Key Challenges in Scaling MSME Loans
The needs of MSMEs are diverse as compared to large corporations. Here are key challenges many lenders grapple with:
Borrowers with No Credit History
Many MSMEs are first-time borrowers. Hence, they do not have a credit history. With no credit history, many lenders tend to reject them outright.
Borrowers with No Assets
Without a credit history, lenders may demand assets to be used as collateral against an MSME loan. However, MSMEs may not have any assets.
This puts them at a disadvantage in the organised credit market, and they may turn to predatory moneylenders instead. This scenario comes with an opportunity cost for lenders.
Wide Spectrum of Needs
Borrower needs span a broad spectrum. In the fourth quarter of FY 2023, the average loan size was 9,0 lakhs for medium-sized businesses, 44.2 lakhs for small-sized businesses, and 8.1 lakhs for micro businesses.
Micro enterprises may need to borrow as little as INR 50,000. Hence, a one-size-fits-all approach cannot work. However, lenders may lack the tools to customise MSME loans.
What is AI-Driven Risk Assessment?
AI-driven risk assessment is a strategic solution where lenders leverage technology to deliver accurate, data-driven underwriting outcomes.
A superior loan origination solution uses multiple technologies in conjunction to automate all processes. Key technologies include:
- Artificial Intelligence (AI)
- Machine Learning (ML)
- Robotic automation
- Cloud computing
- Optical character recognition
In turn, the loan origination process is more efficient and optimised to ensure a higher loan repayment rate and reduce risk.
In particular, lenders can harness this innovative solution to serve MSMEs more effectively.
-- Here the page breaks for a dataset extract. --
-- ==== Sys2Proof/Syntax.lean ====
section
/-! DEFINITION. The commands of the block: one constructor per row of spec/opcode_table.json, with what the command carries
from outside (the master, the unit, register operands, what a sample or a received frame shows). -/

namespace Sys2Proof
Not only can they assess the creditworthiness of smaller-sized businesses with no credit history and assets, but they can also do so more accurately.
This solution also comes with additional benefits, such as MSME loan customisation and the use of alternative financial data.
AI-Driven Risk Assessment Strategies for MSME Loans
Here’s a look at AI-driven risk assessment strategies that are helping lenders drive higher impact in the MSME loan segment and scale faster:
In-depth Cash Flow Analysis
First-time borrowers may not possess a credit history. They may not have real estate, shares, and bonds, which can be used as collateral. However, these are not necessarily indicators that they will be unable to repay a loan.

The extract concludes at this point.